Anyway, I sometimes try to do too much in awk. I wrote a complete
macro assembler in it, but I do not like it, it is too complicated.

Someone here suggested using M4 and I have been trying it. It is a
able to do the assembler easier than awk, but forces a weird M4 syntax
on the original source (ie. MOV(src,dest) instead of the normal
assembler syntax: MOV src,dest etc). I find its quote and parenthesis
laden syntax very hard to read and debug.

In short I like AWK better, but having to do a recursive descent
parser is so cumbersome. If instead there was an eval(x) function, it
would yield a more normal AWK like program instead of being so C like.

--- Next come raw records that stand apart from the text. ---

/-- The group slot that GSEL names: directly, or by its role in the active map (R371, R375). -/
def State.resolve (s : State) (gsel : Nat) : Option (Nat × Group) :=
  let slot := if gsel.testBit 7 then gsel % 64 else le (s.phaseMap (s.fld F.CT_PHASE_ACTIVE 0)) (gsel % 8) 1
  if 63 < slot then none else (s.group slot).map (fun g => (slot, g))

/-! ## Trees (R376) -/

/-- Relative rank of `i` in the tree rooted at `root`, and back. -/
def relRank (n root i : Nat) : Nat := (i + n - root % n) % n
def absRank (n root j : Nat) : Nat := (j + root) % n
/-- The children of relative rank `j`, by rising stride. -/
def treeKids (n j : Nat) : List Nat :=
  ((List.range 12).filter (fun k => j % 2 ^ (k + 1) = 0 ∧ j + 2 ^ k < n)).map (fun k => j + 2 ^ k)
/-- The parent of a relative rank other than 0. -/
def treeParent (j : Nat) : Nat := match lowest 12 (fun k => j.testBit k) with | some k => j - 2 ^ k | none => 0

/-- Ranks of the children, and the rank of the parent, of rank `i` in the tree rooted at `root`. -/
def kidsOf (n root i : Nat) : List Nat := (treeKids n (relRank n root i)).map (absRank n root)
def parentOf (n root i : Nat) : Option Nat := let j := relRank n root i; if j = 0 then none else some (absRank n root (treeParent j))

/-- Elements of block `b` of E among N ranks: first and one past the last (R376). -/
def blockRange (e n b : Nat) : Nat × Nat :=
  let c := ceilDiv (ceilDiv e 4096) n
  (min e (4096 * b * c), min e (4096 * (b + 1) * c))

/-! ## A collective's command -/

def Cmd.cw (c : Cmd) : CollWork := match c.work with | .coll w => w | _ => { slot := 64, group := { entry := 0, members := 0, gsig := 0 } }
def State.cw (s : State) (r : CmdRef) : CollWork := match s.cmd r with | some c => c.cw | none => { slot := 64, group := { entry := 0, members := 0, gsig := 0 } }
def State.modColl (s : State) (r : CmdRef) (f : CollWork → CollWork) : State :=
  s.modCmd r (fun c => match c.work with | .coll w => { c with work := .coll (f w) } | _ => c)

/-- The fields of CT_CFG that a collective took at its issue (R397). -/
def CollWork.window (w : CollWork) : Nat := bits w.cfg 19 12
def CollWork.leadUs (w : CollWork) : Nat := bits w.cfg 47 32
def CollWork.ctrlVc (w : CollWork) : Nat := bits w.cfg 2 0

def Cmd.isReduction (c : Cmd) : Bool := decide (c.opcode = 0x6001 ∨ c.opcode = 0x6002)
/-- The key that a command's frames carry. SLICE_FETCH takes its SEQ for RED_ID (log 20). -/
def Cmd.collKey (c : Cmd) : CollKey :=
  if c.opcode = 0x6009 then { gid := c.cw.group.gid, redId := c.seqNo, step := 0 }
  else { gid := c.cw.group.gid, redId := c.f 0x78 4, step := c.f 0x80 8 }
def Cmd.srcTd (c : Cmd) : Td := tdAt c.pkt 0x10
def Cmd.dstTd (c : Cmd) : Td := tdAt c.pkt 0x40
def Cmd.wire (c : Cmd) : Nat := c.f 0x72 1
/-- Element count of a reduction. -/
def Cmd.elems (c : Cmd) : Nat := c.srcTd.count
def Cmd.deadline (c : Cmd) : Nat := c.f 0x88 8
def Cmd.readyAddr (c : Cmd) : Nat := c.fb 0x90 47 0
def Cmd.holdAddr (c : Cmd) : Nat := c.fb 0xA0 47 0
def Cmd.sideAddr (c : Cmd) : Nat := c.fb 0xA8 47 0
def Cmd.resultAddr (c : Cmd) : Nat := c.fb 0xB0 47 0

/-- The command in progress that a frame belongs to. -/
def State.collOf (s : State) (k : CollKey) : Option Cmd :=
  s.cmds.find? (fun c => decide (c.phase = .running ∧ c.opcode / 4096 = 6) && (match c.work with | .coll w => w.started && decide (c.collKey = k) | _ => false))

/-! ## Gang Brakes (R468) -/

/-- The loaded group of KIND 5, the gang's (R370, R396). -/
def State.gangGroup (s : State) : Option Group := s.groups.find? (fun g => g.kind = 5)

/-- The BRAKE in progress whose frames a key names: the gang's group, the packet's SEQ, STEP 0 (log 26). -/
def State.gangOf (s : State) (k : CollKey) : Option Cmd :=
  s.cmds.find? (fun c => decide (c.phase = .running ∧ c.opcode = 0x0005 ∧ k.redId = c.seqNo ∧ k.step = 0)
    && (match s.gangGroup with | some g => decide (k.gid = g.gid) | none => false))

/-- The members that a gang BRAKE still waits for, with their retransmissions, and since when. -/
def Cmd.gang (c : Cmd) : Nat × List (Nat × Nat) × Nat := match c.work with | .gang t w x => (t, w, x) | _ => (0, [], 0)

/-- A member has acknowledged its BRAKE frame; the command ends with the last one. -/
def State.gangAck (s : State) (c : Cmd) (src : Nat) : State :=
  let (t, w, x) := c.gang
  let rest := w.filter (fun p => p.1 ≠ src)
  let s := s.modCmd c.ref (fun d => { d with work := .gang t rest x })
  if rest = [] then s.finish c.ref 0 0 else s

/-- A gang BRAKE ends with GROUP_FAULT as in R385 and R386; the master's own Brake stays scheduled. -/
def State.gangFault (s : State) (c : Cmd) (rank cause : Nat) : State :=
  (s.incSat F.CT_ERR_FAULTS 0 1).finish c.ref 0x0501 (rank % 2 ^ 16 + cause <<< 16 + c.seqNo <<< 32)

/-- The BRAKE frame of a gang BRAKE to a member. -/
def State.brakeFrame (s : State) (c : Cmd) (g : Group) (t dst : Nat) : CFrame :=
  { typ := 13, vc := s.fld F.CT_CFG_CTRL_VC 0, last := true, gid := g.gid, src := g.rank, dst := dst, redId := c.seqNo, step := 0, plen := 8, data := t }

/-! ## Checks (R375) -/

/-- An optional address field of a collective: 0 for none. -/
def State.optAddr (s : State) (c : Cmd) (off align n : Nat) : Checks :=
  if c.fb off 47 0 = 0 then addrRsv c.pkt off else s.addrCheck .mover c off align n

def checksCollective (s : State) (c : Cmd) : Checks :=
  let op := c.opcode
  let red := c.isReduction
  let a := c.srcTd; let d := c.dstTd
  let g := c.f 0x70 1; let fl := c.f 0x71 1
  let zeroA : Bool := op = 0x6004 && le c.pkt 0x10 48 = 0
  let zeroD : Bool := op = 0x6002 && le c.pkt 0x40 48 = 0
  let okF (f : Fmt) : Bool := ¬ red || f.code ≤ 1
  let used := [(0x10, 0x62), (0x78, 4), (0x80, 8), (0xB0, 8)] ++ (if red then [(0x72, 1), (0x74, 2), (0x88, 0x28)] else [])
    ++ (if op = 0x6004 then [(0x76, 2)] else []) ++ (if op = 0x6005 then [(0x88, 8)] else [])
  let exact : Bool := decide (a.base = d.base ∧ a.str = d.str ∧ a.ext = d.ext ∧ a.fmtc = d.fmtc)
  let mayMeet : Bool := exact && ((red && c.readyAddr = 0) || op = 0x6005)
  Checks.all [lenIs c 3, unlisted c used,
    failRsv (g.testBit 6 ∨ (¬ g.testBit 7 ∧ 8 ≤ g % 64)) 0x70,
    failRsv (4 ≤ fl ∨ (fl.testBit 0 ∧ ¬ red) ∨ (fl.testBit 1 ∧ op ≠ 0x6003)) 0x71,
    (if red then Checks.app (failRsv (c.wire ≠ 0 ∧ c.wire ≠ 1 ∧ c.wire ≠ 0xC) 0x72) (failFmt (c.wire ≠ 0xC ∧ c.f 0x74 2 ≠ 0xFFFF) 0x74) else {}),
    (if zeroA then {} else Checks.app (tdChecks c.pkt true okF a) (s.tdRange .mover a)),
    (if zeroD then {} else Checks.app (tdChecks c.pkt false okF d) (s.tdRange .mover d)),
    (if red then failLen (op = 0x6001 ∧ d.count ≠ a.count) 0x4C else if zeroA then {} else failFmt (a.fmtc ≠ d.fmtc) 0x40),
    (if op = 0x6004 ∧ ¬ zeroA then extMatch d a.ext else {}),
    (if mayMeet ∨ zeroA ∨ zeroD then {} else failAdrO (a.overlap d) 0x40),
    (if red then Checks.all [s.optAddr c 0x90 8 8, s.optAddr c 0xA0 64 (64 + 4 * a.count),
        if fl.testBit 0 then s.addrCheck .mover c 0xA8 64 64 else mustZero c.pkt 0xA8 8] else {}),
    (if op = 0x6005 then addrRsv c.pkt 0x88 else {}),
    s.optAddr c 0xB0 64 64,
    if op = 0x6003 ∧ fl.testBit 1 then
      failAdr (d.base % 0x2000000 ≠ 0 ∨ d.spanLen % 0x2000000 ≠ 0) 0x40 d.base
    else {}]

/-- Whether the 64 bytes of a hold record hold a contribution: VALID set, under a major version that the device supports (R28, R384). -/
def holdSet (h : Nat) : Bool := decide (le h 1 1 = 1) && bit (le h 2 1) 0

/-- The parts of a reduction that are read at issue: the chunk exponents of WSCALE, then the hold record (R62, R384). -/
def State.redIssue (s : State) (c : Cmd) (w : CollWork) : CollWork ⊕ (Nat × Nat) :=
  let e := c.srcTd.count
  let h := c.holdAddr
  let hr := s.readMem h 64
  let i := c.f 0x74 2
  let l0 := s.readMem (s.ntelNow.scaleAddr i) 64
  let ce := leBits l0 0x20 47 0
  let nch := ceilDiv e 4096
  if c.wire = 0xC ∧ (s.ntelNow.scaleCount ≤ i ∨ le l0 1 1 ≠ 1 ∨ le l0 2 1 ≠ 2 ∨ (ce ≠ 0 ∧ le l0 0x30 4 < nch)) then .inr (0x0103, 0x74)
  else if h ≠ 0 ∧ holdSet hr ∧ (le hr 4 4 ≠ c.f 0x78 4 ∨ le hr 8 8 + 1 ≠ c.f 0x80 8 ∨ le hr 0x10 8 ≠ e) then .inr (0x0104, h)
  else if c.wire ≠ 0xC then .inl w
  else .inl { w with exps := if ce = 0 then [le l0 8 1] else (List.range nch).map (fun k => s.readMem (ce + k) 1) }

/-- The size of a result record: 64 bytes and the mask (R387). -/
def resultLen (n : Nat) : Nat := 64 + roundUp (ceilDiv n 8) 64

/-- The rules of an opcode on its operands that need its group (R375, R384, R391). -/
def State.collOperands (s : State) (c : Cmd) (g : Group) (w : CollWork) : CollWork ⊕ (Nat × Nat) :=
  let op := c.opcode
  let n := g.n
  let a := c.srcTd; let d := c.dstTd
  let e := a.count
  if op = 0x6002 then
    let (lo, hi) := blockRange e n g.rank
    let zeroD : Bool := le c.pkt 0x40 48 = 0
    if lo ≠ hi ∧ zeroD then .inr (0x0105, 0x48)
    else if (if lo = hi then ¬ zeroD else d.count ≠ hi - lo) then .inr (0x0105, 0x4C) else s.redIssue c w
  else if op = 0x6001 then s.redIssue c w
  else if op = 0x6003 then
    let k := a.rank - 1
    let want := a.ext.set k (n * a.e k)
    if d.rank ≠ a.rank then .inr (0x0105, 0x48)
    else match lowest 4 (fun j => decide (d.e j ≠ want.getD j 1)) with
      | some j => .inr (0x0105, 0x4C + 4 * j)
      | none => .inl w
  else if op = 0x6004 then
    let zeroA : Bool := le c.pkt 0x10 48 = 0
    if n ≤ c.f 0x76 2 then .inr (0x0105, 0x76)
    else if c.f 0x76 2 = g.rank then (if zeroA then .inr (0x0105, 0x18) else .inl w)
    else if zeroA then .inl w else .inr (0x0102, 0x10 + (lowest 48 (fun k => decide (le c.pkt (0x10 + k) 1 ≠ 0))).getD 0)
  else if op = 0x6005 then
    let pa := c.fb 0x88 47 0
    match s.spanFault .mover pa (2 * n) with
    | some x => .inr (0x0104, x)
    | none =>
      let t := (List.range n).map (fun i => s.readMem (pa + 2 * i) 2)
      if t.all (fun x => decide (x < n)) ∧ t.Nodup then .inl { w with ptab := t } else .inr (0x0105, 0x88)
  else if n ≤ c.f 0x12 2 then .inr (0x0105, 0x12)
  else .inl w

/-- The group slot and the group that a class 0x6 command names. -/
def State.collGroup (s : State) (c : Cmd) : Option (Nat × Group) := s.resolve (c.f (if c.opcode = 0x6009 then 0x10 else 0x70) 1)

/-- What a collective reads at its issue: the scale entry of its wire format, its hold record and its permutation table (R384, R391). -/
def State.collSpans (s : State) (c : Cmd) : List (Nat × Nat) :=
  match s.collGroup c with
  | none => []
  | some (_, g) =>
    if s.noStaging then []
    else if c.isReduction then
      (if c.wire = 0xC ∧ c.f 0x74 2 < s.ntelNow.scaleCount then s.entrySpans (c.f 0x74 2) (ceilDiv c.elems 4096) else [])
        ++ (if c.holdAddr = 0 then [] else [(c.holdAddr, 64)])
    else if c.opcode = 0x6005 ∧ (s.spanFault .mover (c.fb 0x88 47 0) (2 * g.n)).isNone then [(c.fb 0x88 47 0, 2 * g.n)]
    else []

/-- The issue step of a collective (R43, R189, R370, R375, R384, R387, R391, R397): its work, or the status and DETAIL with which it ends. -/
def State.collIssue (s : State) (c : Cmd) : CollWork ⊕ (Nat × Nat) :=
  if s.noStaging then .inr (0x0104, 0)
  else match s.collGroup c with
  | none => .inr (0x0104, 0)
  | some (slot, g) =>
    let w : CollWork := { slot := slot, group := g, cfg := (s.getR .CT_CFG 0).toNat, staging := s.fld F.CT_STAGING_SIZE_MIB 0 <<< 20 }
    match s.collOperands c g w with
    | .inr f => .inr f
    | .inl w =>
      match (if c.opcode = 0x6009 ∨ c.resultAddr = 0 then none else s.spanFault .mover c.resultAddr (resultLen g.n)) with
      | some x => .inr (0x0104, x)
      | none => .inl w

/-! ## Flows (R373) -/

/-- The network A port that carries flows: the lowest-numbered UP one (log 21). -/
def State.portA (s : State) : Option Nat := lowest 4 (fun p => decide (s.fld F.PORT_STATUS_STATE p = 2))

/-- Priority code point of a virtual channel (R350). -/
def State.pcpOf (s : State) (vc : Nat) : Nat := bits (s.fld F.NET_VC_MAP_PCP 0) (4 * vc + 2) (4 * vc)

/-- Whether a port may start a frame of a priority now (R351). -/
def State.clearToSend (s : State) (p prio : Nat) : Bool := decide (Tab.get 0 (s.port p).pausedTill prio ≤ s.time)

def CollWork.flow (w : CollWork) (peer : Nat) : Flow := (w.flows.find? (fun f => f.peer = peer)).getD { peer := peer }
def CollWork.setFlow (w : CollWork) (f : Flow) : CollWork :=
  { w with flows := if w.flows.any (fun x => x.peer = f.peer) then w.flows.map (fun x => if x.peer = f.peer then f else x) else w.flows ++ [f] }
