/-- Number of damaged blocks of output frame `j` (R319, R321). -/
def Clip.damage (v : Clip) (d j : Nat) : Nat :=
  let all := Desc.blocks d
  match v.cut with
  | some c => if c ≤ j then all else (List.range all).countP (v.bad j)
  | none => (List.range all).countP (v.bad j)

/-- Output frame of sampled frame `i`. -/
def Desc.frameOf (d i : Nat) : Nat := Desc.first d + i * Desc.stride d

/-- D of R322, the concealed share, and whether the sample is dead. -/
def Clip.total (v : Clip) (d : Nat) : Nat := ((List.range (Desc.nout d)).map (fun i => v.damage d (Desc.frameOf d i))).sum
def Clip.quality (v : Clip) (d : Nat) : Nat := min 0xFFFF (v.total d * 65536 / (Desc.nout d * Desc.blocks d))
def Clip.dead (v : Clip) (d : Nat) : Bool := decide (Desc.qth d < v.quality d)

/-! ## Tensorizer (R324, R325) -/

/-- Parameters of the tensorizer: the packet bytes from PCODE on (R330, R331). -/
structure TParams where
  p     : Nat
  tt    : Nat
  ofmt  : Fmt
  flags : Nat
  ow    : Nat
  oh    : Nat
  ovp   : Nat
  mean  : List Val
  istd  : List Val

def tparams (x : Nat) : TParams :=
  { p := [8, 14, 16, 32].getD (le x 0 1) 8, tt := le x 1 1, ofmt := if le x 2 1 = 3 then .e4m3 else .bf16, flags := le x 3 1, ow := le x 4 2, oh := le x 6 2,
    ovp := le x 9 1, mean := (List.range 3).map (fun k => fp32Val (le x (0xC + 4 * k) 4)), istd := (List.range 3).map (fun k => fp32Val (le x (0x18 + 4 * k) 4)) }

def TParams.ft (t : TParams) : Nat := t.ow / t.p * (t.oh / t.p)
def TParams.pd (t : TParams) : Nat := 3 * t.p * t.p * t.tt

/-- Bilinear resize of a plane `a` of size iw × ih. -/
def bilinear (a : Nat → Nat → Val) (iw ih ow oh ox oy : Nat) : Val :=
  let sx := fq iw ow; let sy := fq ih oh
  let half := fq 1 2
  let x := fs (fm (fa (.ofNat ox) half) sx) half
  let y := fs (fm (fa (.ofNat oy) half) sy) half
  let x0 := x.floorInt; let y0 := y.floorInt
  let fx := fs x (.ofInt x0); let fy := fs y (.ofInt y0)
  let at_ (i j : Int) : Val := a (clampTo i iw) (clampTo j ih)
  let row (j : Int) : Val := fa (fm (fs .one fx) (at_ x0 j)) (fm fx (at_ (x0 + 1) j))
  fa (fm (fs .one fy) (row y0)) (fm fy (row (y0 + 1)))

/-- The source pixels that an output interval meets, with the length of the overlap. -/
def meets (sx : Val) (ox iw : Nat) : List (Nat × Val) :=
  let lo := fm (.ofNat ox) sx
  let hi := fm (.ofNat (ox + 1)) sx
  (List.range iw).filterMap (fun i =>
    let a := if lo.lt (.ofNat i) then Val.ofNat i else lo
    let b := if hi.lt (.ofNat (i + 1)) then hi else Val.ofNat (i + 1)
    if a.lt b then some (i, fs b a) else none)

/-- Area resize of a plane. -/
def areaOf (a : Nat → Nat → Val) (iw ih ow oh ox oy : Nat) : Val :=
  let sx := fq iw ow; let sy := fq ih oh
  let xs := meets sx ox iw
  let sum := (meets sy oy ih).foldl (fun (t : Val) q => xs.foldl (fun (t : Val) p => fa t (fm (fm p.2 q.2) (a p.1 q.1))) t) .zero
  fd sum (fm sx sy)

/-- R, G and B of an output pixel (R324). -/
def Clip.rgb (v : Clip) (d : Nat) (t : TParams) (j ox oy : Nat) : List Val :=
  let resize := if t.flags.testBit 0 then bilinear else areaOf
  let plane (p : Nat) : Val :=
    let k := if p = 0 then 1 else 2
    resize (fun x y => .ofNat (v.pixel d p j (Desc.cropX d / k + x) (Desc.cropY d / k + y))) (Desc.cropW d / k) (Desc.cropH d / k) t.ow t.oh ox oy
  let sc := 1 <<< (v.bd - 8)
  let full := t.flags.testBit 2
  let cden := if full then 255 * sc else 224 * sc
  let y := if full then fd (plane 0) (.ofNat (255 * sc)) else fd (fs (plane 0) (.ofNat (16 * sc))) (.ofNat (219 * sc))
  let ch (p : Nat) : Val := if v.mono then .zero else fd (fs (plane p) (.ofNat (128 * sc))) (.ofNat cden)
  let u := ch 1; let w := ch 2
  let kr := if t.flags.testBit 1 then fq 299 1000 else fq 2126 10000
  let kb := if t.flags.testBit 1 then fq 114 1000 else fq 722 10000
  let r := fa y (fm (fs (.ofNat 2) (fm (.ofNat 2) kr)) w)
  let b := fa y (fm (fs (.ofNat 2) (fm (.ofNat 2) kb)) u)
  let g := fd (fs (fs y (fm kr r)) (fm kb b)) (fs (fs .one kr) kb)
  ([r, g, b].zip (t.mean.zip t.istd)).map (fun q => fm (fs q.1 q.2.1) q.2.2)

/-- The elements of tubelet `q` of frame group `g` (R325). -/
def Clip.tubelet (v : Clip) (d : Nat) (t : TParams) (g q : Nat) : List Val :=
  let cols := t.ow / t.p
  (List.range t.tt).flatMap (fun f => (List.range t.p).flatMap (fun py => (List.range t.p).flatMap (fun px =>
    v.rgb d t (Desc.frameOf d (g * t.tt + f)) (q % cols * t.p + px) (q / cols * t.p + py))))

/-- Whether a frame group is concealed. -/
def Clip.hidden (v : Clip) (d : Nat) (t : TParams) (g : Nat) : Bool :=
  (List.range t.tt).any (fun f => decide (v.damage d (Desc.frameOf d (g * t.tt + f)) ≠ 0))

/-! ## Text (R326 to R328) -/

/-- Length of the well-formed UTF-8 sequence at the start of a byte list, 0 for none (Table 3-7 of the Unicode Standard). -/
def utf8Len (b : List Nat) : Nat :=
  let b0 := b.getD 0 0x100; let b1 := b.getD 1 0; let b2 := b.getD 2 0; let b3 := b.getD 3 0
  let tail (x : Nat) : Bool := decide (0x80 ≤ x ∧ x ≤ 0xBF)
  let within (x lo hi : Nat) : Bool := decide (lo ≤ x ∧ x ≤ hi)
  if b0 ≤ 0x7F then 1
  else if within b0 0xC2 0xDF && tail b1 then 2
  else if (b0 = 0xE0 && within b1 0xA0 0xBF || within b0 0xE1 0xEC && tail b1 || b0 = 0xED && within b1 0x80 0x9F || within b0 0xEE 0xEF && tail b1) && tail b2 then 3
  else if (b0 = 0xF0 && within b1 0x90 0xBF || within b0 0xF1 0xF3 && tail b1 || b0 = 0xF4 && within b1 0x80 0x8F) && tail b2 && tail b3 then 4
  else 0

/-- Marks of a byte list: true for a byte that is in no well-formed sequence. `fuel` bounds the list. -/
def marksOf : Nat → List Nat → List Bool
  | 0, _ => []
  | _, [] => []
  | n + 1, b :: rest =>
    let l := utf8Len (b :: rest)
    if l = 0 then true :: marksOf n rest
    else List.replicate l false ++ marksOf n ((b :: rest).drop l)

/-- Maximal runs of marked bytes: first byte and length. -/
def runsOf : Nat → List Bool → List (Nat × Nat)
  | _, [] => []
  | i, b :: rest =>
    let rs := runsOf (i + 1) rest
    if b then (match rs with | (j, l) :: t => if j = i + 1 then (i, l + 1) :: t else (i, 1) :: rs | [] => [(i, 1)]) else rs

namespace Dict
def n (img : Nat) : Nat := min 262144 (le img 4 4)
def byteBase (img : Nat) : Nat := le img 8 4
def pad (img : Nat) : Nat := le img 0xC 4
def bos (img : Nat) : Nat := le img 0x10 4
def eos (img : Nat) : Nat := le img 0x14 4
def poolLen (img : Nat) : Nat := le img 0x18 4
def off (img i : Nat) : Nat := le img (64 + 8 * i) 4
def len (img i : Nat) : Nat := le img (64 + 8 * i + 4) 1
def entry (img i : Nat) : Nat := le img (64 + 8 * n img + off img i) (len img i)
end Dict

def bytesOf (x n : Nat) : List Nat := (List.range n).map (fun k => le x k 1)

/-- The first fault of a dictionary image, as a byte offset (R327); only the header, before the rest is read, where `whole` is
false. -/
def dictFault (img : Nat) (whole : Bool) : Option Nat :=
  let raw := le img 4 4
  let head : Option Nat :=
    if le img 1 1 ≠ 1 then some 1
    else if le img 2 2 ≠ 0 then some (if le img 2 1 ≠ 0 then 2 else 3)
    else if raw = 0 ∨ 262144 < raw then some 4
    else if Dict.byteBase img < raw ∨ 0xFFFFFFFD < Dict.byteBase img + 255 then some 8
    else if 16777216 < Dict.poolLen img then some 0x18
    else (lowest 36 (fun k => decide (le img (0x1C + k) 1 ≠ 0))).map (0x1C + ·)
  match head with
  | some o => some o
  | none =>
    if ¬ whole then none
    else (List.range raw).findSome? (fun i =>
      let a := 64 + 8 * i
      let l := Dict.len img i
      if Dict.poolLen img < Dict.off img i + l ∨ (marksOf 64 (bytesOf (Dict.entry img i) l)).any id
          ∨ (List.range i).any (fun k => decide (Dict.len img k = l ∧ Dict.entry img k = Dict.entry img i)) then some a
      else if l = 0 ∨ 64 < l then some (a + 4)
      else (lowest 3 (fun k => decide (le img (a + 5 + k) 1 ≠ 0))).map (a + 5 + ·))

What I would like to see for eval(x) is to have awk push its entire
internal state ($0, NF, and all builtin variables). Then I would like
to see $0 replaced by x and then the main pattern match loop executed
(NOT BEGIN and END). After that eval(x) line, the state would be
popped and execution of the original $0 continued right after the
eval(x) statement. Obviously I would like eval to be recursive to some
reasonable depth, but it would be up to me using global variables to
maintain a global application state.

I don't like cluttering a simple, clean language like awk with
features (like perl), especially features that can be done as
functions or included source files. If there is a crossplatform
alternative to eval I would like to hear about it.

Any ideas? Regards, Steve


Jürgen Kahrs

unread,
Nov 8, 2004, 5:56:58 PM11/8/04
to
Steve Calfee wrote:

> I don't like cluttering a simple, clean language like awk with
> features (like perl), especially features that can be done as
> functions or included source files. If there is a crossplatform
> alternative to eval I would like to hear about it.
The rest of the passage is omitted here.